New mattingOnce I got back from Rushden I started on the bodywork. The normal approach for nadgered GRP, so I'm told, is to essentially hold the outer surface together somehow and then patch up the inside with matting (CSM, chopped strand matting, in my case) and resin. Then, once that's all set you can sort out the outside.

So, I ripped of a fair bit of loose gelcoat from the outside of the tub and then arranged for the tub to be about in the right place (that's what the clamp's for). Then I laid up a good deal of new matting on the back of the tub. You should be able to see some of it in this photo. The new stuff is the shiny bits on account of the resin not having gone off when I took this photo.

Later on it was much firmer and once it's all gone off I shall try putting a bit more resin on some selected bits on the outside and then using some (probably a lot) of filler to get a bit closer to the right surface. Then it'll be back to the the wet-and-dry again. (I did a lot of that a while ago when I was making the scoop, I thought I'd finished with it but apparently not.)
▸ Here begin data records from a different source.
-- ==== Sys2Proof/Machine/Spool.lean ====
section
/-! DEFINITION. The Spool, the fail counters and the site latches (spec/08 R294 to R308). -/

namespace Sys2Proof.Machine

open Sys2Proof

/-! ## Records (R300, R301, R305) -/

/-- The record of a failing vector. -/
def Slice.recordOf (x : Slice) (n : Fin 8) (f : FailVec) : SpoolRec where
  vec := f.vec
  off := f.off
  segts := BitVec.ofNat 32 (f.seg % 2 ^ 20 + f.ts % 64 * 2 ^ 20)
  fail := f.lanes
  flags := BitVec.ofNat 32 (b2n f.s0 + 2 * b2n f.s1 + 4 * b2n f.spill + 8 * b2n f.again)
  seq := BitVec.ofNat 32 x.spSeq
  id := BitVec.ofNat 32 (n.val + x.bursts % 65536 * 65536)

/-- The 32 bytes of a record, little-endian. -/
def SpoolRec.bytes (r : SpoolRec) : List Byte :=
  leBytes 8 r.vec ++ leBytes 4 r.off ++ leBytes 4 r.segts.toNat ++ leBytes 4 r.fail.toNat ++ leBytes 4 r.flags.toNat ++
    leBytes 4 r.seq.toNat ++ leBytes 4 r.id.toNat

/-- A record put at the end of the stage. -/
def Slice.stagePut (x : Slice) (r : SpoolRec) : Slice := { x with stage := x.stage ++ [r] }

/-- A record that meets the stage, under the policy in force. HALT ends the burst at the next boundary not passed yet (spec/02
R78). -/
def State.spoolStore (s : State) (n : Fin 8) (r : SpoolRec) : State :=
  if s.on (fSlSpstat_STOPPED n) || s.on (fSlSpstat_HALTED n) then s.addSat (fSlSpdrop_COUNT n) 1
  else if s.sl[n].stage.length < stageSize then s.modSl n fun x => x.stagePut r
  else
    let s := s.addSat (fSlSpdrop_COUNT n) 1
    match s.rd (fSlSpcfg_POLICY n) with
    | 0 => s.wr (fSlSpstat_STOPPED n) 1
    | 1 => ((s.wr (fSlSpstat_HALTED n) 1).modSeqs n fun q => { q with spoolStop := true }).endHere (s.leadOf n) .spoolHalt
    | _ => s.modSl n fun x => { x with stage := x.stage.tail }.stagePut r

/-- SPOOL_RECORD: the record of the oldest failing vector, every strobe of which has completed. -/
def execSpoolRecord (n : Fin 8) (s : State) : Host.Outcome State Fault Refusal :=
  .next <| match s.sl[n].fails with
    | [] => s
    | f :: rest =>
      let r := s.sl[n].recordOf n f
      (s.modSl n fun x => { x with fails := rest, spSeq := x.spSeq + 1 }).spoolStore n r

/-! ## The ring (R302 to R306) -/

/-- Records in the ring. -/
def State.ringDepth (s : State) (n : Fin 8) : Nat :=
  (s.rd (fSlSpwr_COUNT n) + 2 ^ 32 - s.rd (fSlSprd_COUNT n)) % 2 ^ 32

/-- A write of SPRD: accepted from the old SPRD up to SPWR (R304). -/
def State.opSprd (s : State) (n : Fin 8) (v : Nat) : State :=
  let left := (s.rd (fSlSpwr_COUNT n) + 2 ^ 32 - v % 2 ^ 32) % 2 ^ 32
  if left ≤ s.ringDepth n then s.wr (fSlSprd_COUNT n) v else s.wr (fSlSpstat_RDERR n) 1

/-! ## Commands (R295, R307) -/

/-- The records of the stage discarded and counted. -/
def State.dropStage (s : State) (n : Fin 8) : State :=
  (s.addSat (fSlSpdrop_COUNT n) s.sl[n].stage.length).modSl n fun x => { x with stage := [] }

/-- A write of SPCMD: DISCARD acts in ENDING only; CNTCLR is refused while the slice is not IDLE. -/
def State.opSpcmd (s : State) (ini : Initiator) (n : Fin 8) (v : Nat) : State :=
  let s := if bitOf v 1 && s.sl[n].st == .ending then s.dropStage n else s
  if !bitOf v 0 then s
  else if !s.sl[n].isIdle then s.accErr ini .busy (aSlSpcmd n)
  else s.resetRegs (inSpan (aSlFailcnt n 0) 0x84)

/-! ## Site latches (R297, R298) -/

/-- A write of SITELAT (to pass) or SITESET (to fail): each slot in every member of the gang that fills it. -/
def State.opLatch (s : State) (ini : Initiator) (n : Fin 8) (v : Nat) (fail : Bool) : State :=
  let g := s.gang n
  if !(g.all fun m => s.sl[m].isIdle) then s.accErr ini .busy (if fail then aSlSiteset n else aSlSitelat n)
  else s.each g fun m s =>
    s.each ((bitList v 32).filter fun j => s.filled [m] j) fun j s => s.wr ⟨aSlSitelat m, j, 1⟩ (b2n fail)

/-! ## The site map (spec/05 R178 to R182) -/

/-- The staged entry of a slot: its site ID where it is filled. -/
def State.stagedSlot (s : State) (n : Fin 8) (j : Nat) : Option Byte :=
  if s.on (fSlSmapSlot_EN n j) then some (BitVec.ofNat 8 (s.rd (fSlSmapSlot_SITE n j))) else none

/-- The staged entry of a lane: its slot where it belongs to a site. -/
def State.stagedLane (s : State) (n : Fin 8) (k : Fin 32) : Option (Fin 32) :=
  if s.on (fSlSmapLane_EN n k) then some (Fin.ofNat 32 (s.rd (fSlSmapLane_SLOT n k))) else none

/-- The site ID of a slot of the map in force. -/
def Slice.siteAt (x : Slice) (j : Nat) : Option Byte := (x.mapSlot[j]?).getD none

/-- Whether a slice has a site ID in force. -/
def Slice.hasSite (x : Slice) (site : Byte) : Bool := (List.range 32).any fun j => x.siteAt j == some site

/-- Whether two slices are ganged with each other (R179). -/
def State.ganged (s : State) (a b : Fin 8) : Bool :=
  [a, b].all fun m => bitOf (s.rd (fSlGang_MEMBERS m)) a && bitOf (s.rd (fSlGang_MEMBERS m)) b

/-- Whether the slot of a new map clashes with another member's: one slot with two site IDs, or one site ID in two
slots. -/
def State.slotClash (s : State) (n : Fin 8) (j : Nat) : Bool :=
  match s.stagedSlot n j with
  | none => false
  | some b => (s.gang n).any fun m => m != n && (List.range 32).any fun i =>
      match s.sl[m].siteAt i with
      | some c => (i == j && c != b) || (i != j && c == b)
      | none => false

/-- The first check that a commit fails, with its detail. -/
def State.smapCheck (s : State) (n : Fin 8) : Option (Nat × Nat) :=
  let sites := (List.range 32).filterMap fun j => s.stagedSlot n j
  (((s.gang n).find? fun (m : Fin 8) => !s.sl[m].isIdle).map fun m => (1, m.val)) <|>
  ((lanes32.find? fun (k : Fin 32) =>
      match s.stagedLane n k with | some j => (s.stagedSlot n j).isNone | none => false).map fun k => (2, k.val)) <|>
  (((List.range 32).find? fun j =>
      match s.stagedSlot n j with
      | some b => (List.range j).any fun i => s.stagedSlot n i == some b
      | none => false).map fun j => (3, j)) <|>
  ((slices.find? fun (m : Fin 8) => m != n && !s.ganged n m && sites.any fun b => s.sl[m].hasSite b).map fun m => (4, m.val)) <|>
  (((List.range 32).find? fun j => s.slotClash n j).map fun j => (5, j))

/-- The staged map in force; the latch of each slot whose entry changes goes to pass (R298), in every member of the gang that
fills the slot: a site has one latch (R180). -/
def State.smapApply (s : State) (n : Fin 8) : State :=
  let changed := (List.range 32).filter fun j => s.stagedSlot n j != s.sl[n].siteAt j
  let t := s.modSl n fun x => { x with
    mapLane := Vector.ofFn fun k : Fin 32 => s.stagedLane n k
    mapSlot := Vector.ofFn fun j : Fin 32 => s.stagedSlot n j }
  t.each changed fun j s => s.each (s.gang n) fun m s => if m = n ∨ s.filled [m] j then s.wr ⟨aSlSitelat m, j, 1⟩ 0 else s

/-- A commit. -/
def State.smapCommit (s : State) (ini : Initiator) (n : Fin 8) : State :=
  match s.smapCheck n with
  | none => s.smapApply n
  | some (e, d) =>
    let s := s.wrs [(fSlSmapstat_REFUSED n, 1), (fSlSmapstat_ERR n, e), (fSlSmapstat_DETAIL n, d)]
    if e = 1 then s.accErr ini .busy (aSlSmapcmd n) else s

/-- The map in force copied into staging; what it does not hold, a disabled lane's SLOT and an unfilled slot's SITE, reads 0
(assumption 65). -/
def State.smapRevert (s : State) (n : Fin 8) : State :=
  let x := s.sl[n]
  let s := s.each lanes32 fun k s => s.setReg (aSlSmapLane n k) (match x.mapLane[k] with | some j => BitVec.ofNat 32 (32 + j.val) | none => 0)
  s.each lanes32 fun j s => s.setReg (aSlSmapSlot n j) (match x.mapSlot[j] with | some b => BitVec.ofNat 32 (256 + b.toNat) | none => 0)

/-- A write of SMAPCMD: COMMIT first, then REVERT. -/
def State.opSmapcmd (s : State) (ini : Initiator) (n : Fin 8) (v : Nat) : State :=
  let s := if bitOf v 0 then s.smapCommit ini n else s
  if bitOf v 1 then s.smapRevert n else s

/-- A write of GANG (R181, R182, R185): a value that names other slices but not this one is not accepted; an accepted one
copies the lead's D to every member of the gang it makes. A value that is not accepted sets RSVD and is judged as its field's reset
value, 0, also where GANG_BREAK then refuses the write (assumption 66). -/
def State.opGang (s : State) (ini : Initiator) (n : Fin 8) (v : Nat) : State :=
  let v := v % 256
  let odd := v != 0 && !bitOf v n
  let new := if odd then 0 else v
  let old := s.rd (fSlGang_MEMBERS n)
  if !(slices.all fun m => !(m == n || bitOf old m || bitOf v m) || s.sl[m].isIdle) then s.accErr ini .busy (aSlGang n)
  else
    let broken := slices.find? fun (m : Fin 8) => m != n && !bitOf new m &&
      (List.range 32).any fun j => match s.sl[n].siteAt j with | some b => s.sl[m].hasSite b | none => false
    let s := if odd then s.accErr ini .rsvd (aSlGang n) else s
    match broken with
    | some m => s.wrs [(fSlSmapstat_REFUSED n, 1), (fSlSmapstat_ERR n, 6), (fSlSmapstat_DETAIL n, m)]
    | none =>
      let s := s.wr (fSlGang_MEMBERS n) new
      let g := s.gang n
      let d := s.rd (fSlDdist_D (g.headD n))
      s.each g fun m s => s.wr (fSlDdist_D m) d

end Sys2Proof.Machine
end

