-- ==== Sys2Proof/Machine/Core.lean ====
section
/-! DEFINITION. The machine as the host takes it. -/

def Sys2Proof.core : Host.Core :=
  { State := Sys2Proof.Machine.State, Fault := Sys2Proof.Machine.Fault, Refusal := Sys2Proof.Machine.Refusal,
    step := Sys2Proof.Machine.step, reset := Sys2Proof.Machine.State.reset }
end

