-- ==== Sys2Proof/Certificates/Slice0/Obligations.lean ====
section
/-! DEFINITION. The statements about the block. A claim says of one command, under conditions on the state and the operands
alone, that exec answers a next state, what that state holds, and what it leaves as it was: `OnlyFlds` for the register
words, `t = { s with … }` for every other part of the state (pattern memory among them). -/

namespace Sys2Proof.Machine.Claim

open Sys2Proof

/-! ## Register accesses (spec/00) -/

/-- The fields of ACCERR and ACCERR_ADDR in copy i. -/
abbrev accFlds (i : Nat) : List Fld :=
  [⟨aAccerrx i, 0, 8⟩, fAccerrxAddr_ADDR i, fAccerrxAddr_SPACE i, fAccerrxAddr_VALID i]

/-- A broken rule recorded for an initiator: its bit, and the address where none was captured before (R25, R27). -/
abbrev Flagged (s t : State) (ini : Initiator) (b : AccBit) (addr : Nat) : Prop :=
  t.rd ⟨aAccerrx (copyOf ini), b.pos, 1⟩ = 1 ∧ t.rd (fAccerrxAddr_VALID (copyOf ini)) = 1 ∧
  (s.rd (fAccerrxAddr_VALID (copyOf ini)) = 0 →
    t.rd (fAccerrxAddr_ADDR (copyOf ini)) = bitsOf addr 0 36 ∧ t.rd (fAccerrxAddr_SPACE (copyOf ini)) = 0) ∧
  (s.rd (fAccerrxAddr_VALID (copyOf ini)) = 1 → OnlyFlds s t [⟨aAccerrx (copyOf ini), b.pos, 1⟩]) ∧
  OnlyFlds s t (⟨aAccerrx (copyOf ini), b.pos, 1⟩ :: (accFlds (copyOf ini)).tail) ∧ t = { s with regs := t.regs }

/-- More than AON runs: PWRGOOD is high and power-on reset is released (R584, R604). -/
abbrev Awake (s : State) : Prop := s.power.on = true ∧ s.power.rails = true

/-- Registers with no row of their own, whose write acts on their fields by access type alone. -/
def plainRegs : List Reg :=
  [.accerrxAddr, .clkstat, .pwrstat, .rstcause, .hregBase, .dmaCtrl, .senswarn, .uplen,
    .slTstart, .slAdmit, .slSegargBase, .slSegargSize, .slSegargToken, .slSegsel, .slSmapLane, .slSmapSlot, .slSegstat,
    .slSmapstat, .slWferr, .slWfcnt, .slVclk, .slLvlstat, .slAdcstat, .slAdctmr, .slTdcstat, .slSpstat, .slScpstat, .slFcsat,
    .slUstat, .slUcsce, .drcPanlog, .drcPancnt, .drcRefstat, .drcRhcfg, .drcRhcntT, .drcRhcntP, .drcEcccnt, .drcEccaddr,
    .scFcfg, .scFvmax, .scBaseoff, .scBstride, .scOvloff, .scOstride, .scOvlpos, .scOvlsize, .scStat, .scAdmit, .scCnt,
    .dpWeight, .dpStat, .dpDropcnt, .dpHist, .dpCoreStat, .dpCoreBusy, .dpCoreIdle, .dpCoreDonecnt, .dpCoreIrqen, .dpCoreMsip,
    .clStat, .clErrcnt, .clLinkcnt, .clDropcnt, .clSumdrop, .clPeerlim0, .clPeerlim1, .clPeerlim2, .clSumdst, .clEnumstat,
    .clEnumcnt, .clSumrxstat, .tmCtrl, .tmStat, .tmLinkAsym, .tmLinkLat, .tmTrigctl, .tmTrigat, .tmTrigstat, .tmTrigact,
    .tmTrigrep, .tmSetsec, .tmSetns, .tmSrvkp, .tmSrvki, .tmSrvcnt, .tmTxtsstat, .tmTxtsovf, .tmEthlat,
    .hmStat, .hmCnt, .prFails, .prBistRinse, .prDarnStat, .mgReq, .mgStat, .etStat, .etRxdrop, .etRxerr]

/-- What a write of the bits v where m is set gives a field of a register that holds cur (R18, R20, R22): RW takes the written bits where
the field lists what they make of it, and its reset value where not; RW1C clears the bits written as 1; RO, WO and RW1S keep what
they hold, and so does a field that the write does not touch. -/
def fieldAfter (cur v m : DWord) (f : FieldD) : Nat :=
  let k := f.mask &&& m
  let old := bitsOf cur.toNat f.lo f.w
  if k = 0 then old
  else match f.acc with
    | .rw =>
      let n := bitsOf ((cur &&& ~~~k) ||| (v &&& k)).toNat f.lo f.w
      if f.accepts n then n else f.reset % 2 ^ f.w
    | .rw1c => bitsOf (cur &&& ~~~(v &&& k)).toNat f.lo f.w
    | .ro | .wo | .rw1s => old

/-- Whether a write gives an RW field an encoding that it does not list (R22). -/
def fieldRejects (cur v m : DWord) (f : FieldD) : Bool :=
  let k := f.mask &&& m
  k != 0 && f.acc == .rw && !f.accepts (bitsOf ((cur &&& ~~~k) ||| (v &&& k)).toNat f.lo f.w)

/-- The register and part that an access of a size at an address names (R15, R16). -/
abbrev Names (a size : Nat) (r : Reg) (ix : List Nat) : Part → Prop
  | .lo => size = 4 ∧ a % 4 = 0 ∧ Reg.find a = some (r, ix, false)
  | .hi => size = 4 ∧ a % 4 = 0 ∧ Reg.find a = some (r, ix, true)
  | .all => size = 8 ∧ a % 8 = 0 ∧ Reg.find a = some (r, ix, false) ∧ r.desc.wide = true

/-- The bits that a value on the bus gives a part of a register. -/
abbrev partVal (p : Part) (v : DWord) : DWord :=
  match p with
  | .lo => (v.setWidth 32).setWidth 64 | .hi => ((v.setWidth 32).setWidth 64) <<< 32 | .all => v

/-- The words of a register. -/
abbrev regWords (r : Reg) (ix : List Nat) : List Fld :=
  wordFld (r.addr ix) :: if r.desc.wide then [wordFld (r.addr ix + 4)] else []

/-- Each of a register's fields that takes part in a write by its access type, RSVD for an encoding that one of them does not list,
and nothing else. -/
abbrev ByFields (s t : State) (ini : Initiator) (r : Reg) (ix : List Nat) (p : Part) (v : DWord) (part : FieldD → Bool) : Prop :=
  let bad := r.desc.fields.any fun f => part f && fieldRejects (s.regVal r ix) (partVal p v) p.mask f
  (∀ f ∈ r.desc.fields, bitsOf (t.regVal r ix).toNat f.lo f.w =
    if part f = true then fieldAfter (s.regVal r ix) (partVal p v) p.mask f else bitsOf (s.regVal r ix).toNat f.lo f.w) ∧
  (bad = true → t.rd ⟨aAccerrx (copyOf ini), AccBit.rsvd.pos, 1⟩ = 1) ∧
  OnlyFlds s t (regWords r ix ++ if bad = true then accFlds (copyOf ini) else []) ∧ t = { s with regs := t.regs }

/-- REGISTER_WRITE of a register with no row of its own, by its low word, its high word or, where it is 64 bits wide, whole (R16, R18,
R22): each field acts by its access type. A core's IRQEN and MSIP wait for READY.DISPATCH (log entry 67, the model's choice). -/
def registerWrite : Prop := ∀ (ini : Initiator) (a size : Nat) (r : Reg) (ix : List Nat) (p : Part) (v : DWord) (s : State),
  Names a size r ix p → r ∈ plainRegs → Reaches s ini r ix →
  Runs (.registerWrite ini a size (some v)) s fun t => ByFields s t ini r ix p v fun _ => true

/-- A write by the management controller before a function is ready (R20, R56): boot fields alone act. -/
def bootWrite : Prop := ∀ (a size : Nat) (r : Reg) (ix : List Nat) (p : Part) (v : DWord) (s : State),
  Names a size r ix p → s.busOn .mgmt = true → r.desc.exempt = false → s.gateReady r.desc.gate ix = false →
  r.desc.fields.any (·.boot) = true →
  Runs (.registerWrite .mgmt a size (some v)) s fun t => ByFields s t .mgmt r ix p v (·.boot)

/-- Registers that keep their values, with BUSY, while the work that uses them runs, and whether it does: a burst or an admission (R70),
an ADC sequence or sum (R262), an armed scope (R310) or TDC (R267), an enabled SCAN unit (R347), a DMA ring (R492) or an Ethernet ring
(R503) in use. -/
def inUse (s : State) (r : Reg) (ix : List Nat) (v : DWord) : Option Bool :=
  let n : Fin 8 := Fin.ofNat 8 (ix.headD 0)
  let c : Fin 16 := Fin.ofNat 16 (ix.headD 0)
  if r = .slBurst then some (!s.sl[n].isIdle || (s.sl[n].scope.armed && bitOf v.toNat 29))
  else if r ∈ [Reg.slLc, .slPark, .slWtime, .slWent, .slWft, .slPinadj, .slSpcfg, .slFailcnt] then some (!s.sl[n].isIdle)
  else if r ∈ [Reg.slAdcctl, .slAdcdly, .slAdcseq, .slAdcsumn] then some (s.sl[n].adc.isSome || s.sl[n].sumRun)
  else if r = .slTdcto then some s.sl[n].tdcArmed
  else if r ∈ [Reg.slScpcfg, .slScppts, .slScplev, .slScptime, .slScphits, .slScpto, .slScpref] then some s.sl[n].scope.armed
  else if r ∈ [Reg.scHtim, .scHsync, .scVtim, .scVsync, .scTstart, .scRole] then some s.scan[Fin.ofNat 4 (ix.headD 0)].enabled
  else if r ∈ [Reg.dmaRing, .dmaRingsz] then some (decide (s.rd (fDmaCtrl_EN c) = 1) || s.dma[c].isSome)
  else if r ∈ [Reg.etTxsz, .etRxsz] then some (decide (s.rd (fEtCtrl_EN (ix.headD 0)) = 1))
  else none

/-- A register that its rule guards: BUSY while its unit is in use, else by its fields. -/
def guardedWrite : Prop := ∀ (ini : Initiator) (a size : Nat) (r : Reg) (ix : List Nat) (p : Part) (v : DWord) (busy : Bool) (s : State),
  Names a size r ix p → Reaches s ini r ix → inUse s r ix (partVal p v) = some busy →
  Runs (.registerWrite ini a size (some v)) s fun t =>
    if busy = true then Flagged s t ini .busy (r.at ix p) else ByFields s t ini r ix p v fun _ => true

/-- A 64-bit access that names no 64-bit register acts as two 32-bit accesses, the low word first (R616). -/
def pairWrite : Prop := ∀ (ini : Initiator) (a : Nat) (v : DWord) (s : State), a % 8 = 0 → a < bar0 →
  (∀ r ix, Reg.find a = some (r, ix, false) → r.desc.wide = false) →
  Runs (.registerWrite ini a 8 (some v)) s fun t =>
    ∃ u, exec (.registerWrite ini a 4 (some ((v.setWidth 32).setWidth 64))) s = .next u ∧
      exec (.registerWrite ini (a + 4) 4 (some (((v >>> 32).setWidth 32).setWidth 64))) u = .next t

/-- A read of a register, by word or, where it is 64 bits wide, whole (R16, R24): its value is on the bus, the low word of a 64-bit one
fills the initiator's shadow, nothing else changes. -/
def registerRead : Prop := ∀ (ini : Initiator) (a size : Nat) (r : Reg) (ix : List Nat) (p : Part) (s : State), Names a size r ix p →
  s.busOn ini = true → s.sees ini r ix = true → r ≠ .slLoaddone → r ≠ .slAdcres → r ≠ .slTdcres →
  Runs (.registerWrite ini a size none) s fun t =>
    let x := s.readVal ini r ix
    match p with
    | .lo => t.busData = (x.setWidth 32).setWidth 64 ∧ t = { s with
        busData := t.busData
        shadow := if r.desc.wide then s.shadow.set (shadowOf ini) (some (a, (x >>> 32).setWidth 32)) else s.shadow }
    | .hi => (s.shadow[shadowOf ini].map (·.1 + 4) ≠ some a → t = { s with busData := ((x >>> 32).setWidth 32).setWidth 64 })
    | .all => t = { s with busData := x }

/-- What a read gives for a register with no computed field (R18, R20): its fields, 0 for a WO field and for a boot field whose function
was not ready since its reset. -/
def readStored : Prop := ∀ (ini : Initiator) (r : Reg) (ix : List Nat) (f : FieldD) (s : State), s.live ini r ix = [] →
  ownCopy ini r ix = (r, ix) → f ∈ r.desc.fields →
  bitsOf (s.readVal ini r ix).toNat f.lo f.w =
    if f.acc = .wo ∨ (f.boot = true ∧ s.bootHidden r ix = true) then 0 else bitsOf (s.regVal r ix).toNat f.lo f.w

/-- A write of an initiator's own ACCERR (R25, R26, R27): the bits written as 1 clear; with every bit 0 the captured address is not valid.
-/
def accerrWrite : Prop := ∀ (ini : Initiator) (v : Word) (s : State), s.busOn ini = true → s.sees ini .accerr [] = true →
  Runs (.registerWrite ini aAccerr 4 (some (v.setWidth 64))) s fun t =>
    let c := copyOf ini
    t.rd ⟨aAccerrx c, 0, 8⟩ = bitsOf (s.reg (aAccerrx c) &&& ~~~v).toNat 0 8 ∧
    t.rd (fAccerrxAddr_VALID c) = (if t.reg (aAccerrx c) = 0 then 0 else s.rd (fAccerrxAddr_VALID c)) ∧
    OnlyFlds s t [⟨aAccerrx c, 0, 8⟩, fAccerrxAddr_VALID c] ∧ t = { s with regs := t.regs }

/-- Writes of registers with a rule of their own: RESV and WMARK of a SCAN unit (R71, R355). -/
def scanRegWrite : Prop := ∀ (ini : Initiator) (u : Fin 4) (v : Word) (s : State),
  (Reaches s ini .scResv [u] → Runs (.registerWrite ini (aScResv u) 4 (some (v.setWidth 64))) s fun t =>
    let x := bitsOf v.toNat 0 9
    let new := min x 400
    let others := ((List.finRange 8).map fun (m : Fin 8) => s.rd (fSlResv_BW m)).sum +
      (((List.finRange 4).filter (· ≠ u)).map fun (w : Fin 4) => s.rd (fScResv_BW w)).sum
    if s.scan[u].enabled = true then Flagged s t ini .busy (aScResv u)
    else
      (x > 400 → t.rd ⟨aAccerrx (copyOf ini), AccBit.rsvd.pos, 1⟩ = 1) ∧
      (s.rd (fScResv_BW u) < new ∧ 98304 < others + new → t.rd (fScResv_BW u) = s.rd (fScResv_BW u) ∧
        t.rd ⟨aAccerrx (copyOf ini), AccBit.budget.pos, 1⟩ = 1) ∧
      (¬ (s.rd (fScResv_BW u) < new ∧ 98304 < others + new) → t.rd (fScResv_BW u) = new) ∧
      OnlyFlds s t (fScResv_BW u :: accFlds (copyOf ini)) ∧ t = { s with regs := t.regs }) ∧
  (Reaches s ini .scWmark [u] → Runs (.registerWrite ini (aScWmark u) 4 (some (v.setWidth 64))) s fun t =>
    if s.scan[u].enabled = true then Flagged s t ini .busy (aScWmark u)
    else t.rd (fScWmark_URG u) = bitsOf v.toNat 16 16 ∧
      t.rd (fScWmark_PANIC u) = (if bitsOf v.toNat 16 16 < bitsOf v.toNat 0 16 then 200 else bitsOf v.toNat 0 16) ∧
      (bitsOf v.toNat 16 16 < bitsOf v.toNat 0 16 → t.rd ⟨aAccerrx (copyOf ini), AccBit.rsvd.pos, 1⟩ = 1) ∧
      OnlyFlds s t (wordFld (aScWmark u) :: accFlds (copyOf ini)) ∧ t = { s with regs := t.regs })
Finally, I originally thought that I was going to have to buy a new sidepod. However, when I tokk the broken one off it sprung back to just about the right shape. So, I'm going to have a go at patching that up too. First step here was to use a lot of gaffa tape to hold the outside together. Hopefully, I can get on to applying some matting tomorrow.

March 27th

Sidepod being patched upI've carried on working on the bodywork. Having stiched it all back together with matting and resin I've turned my attention to the outside and I'm slowly filling the various holes and rubbing it down to get a decent finish. I'm not bothering as much as I would if this was a road car but all the same it'd be nice to get it looking not too bad.

However, I think I've now done the rear tub itself. It'll take a while longer to sort the sidepod, which was the part that was most damaged. However, as long as I can get some decent paint this week then I should be able to get these bodywork components back in decent shape by the coming weekend.

March 30th

I sprayed the cleaned up bodywork components with primer and in the process highlighted some bits that needed a bit more work. Still I should be able to do that fairly easily. I also phoned these people and ordered some aerosol paint that will hopefully nearly match the colours of both the rear tub and the bonnet.

Fixed chassisMore interestingly, Ian at the Kit Car Workshop phoned me yesterday and told me that the car was done. Apparently as I'd taken lots off it it was easier to do. I went up there today and they seem to have done a pretty good job of it. I'm a little wary about whether it'll be as strong as it was but I suspect it'll be pretty good. In the photo you can see some little gussets that they welded in to support the new welds.

So, now I need to get it back together. Interestingly, the chaps at KCW mentioned that they'd noticed that the diff was loose. This is a known issue with the Freelander diff and I'd tightened mine over the winter. I put the car up on stands this evening and noticed that more than being loose it was completely missing a couple of the bolts! I'll replace those but I wonder if that explains some of the problems that I was having with the reversing mechanism?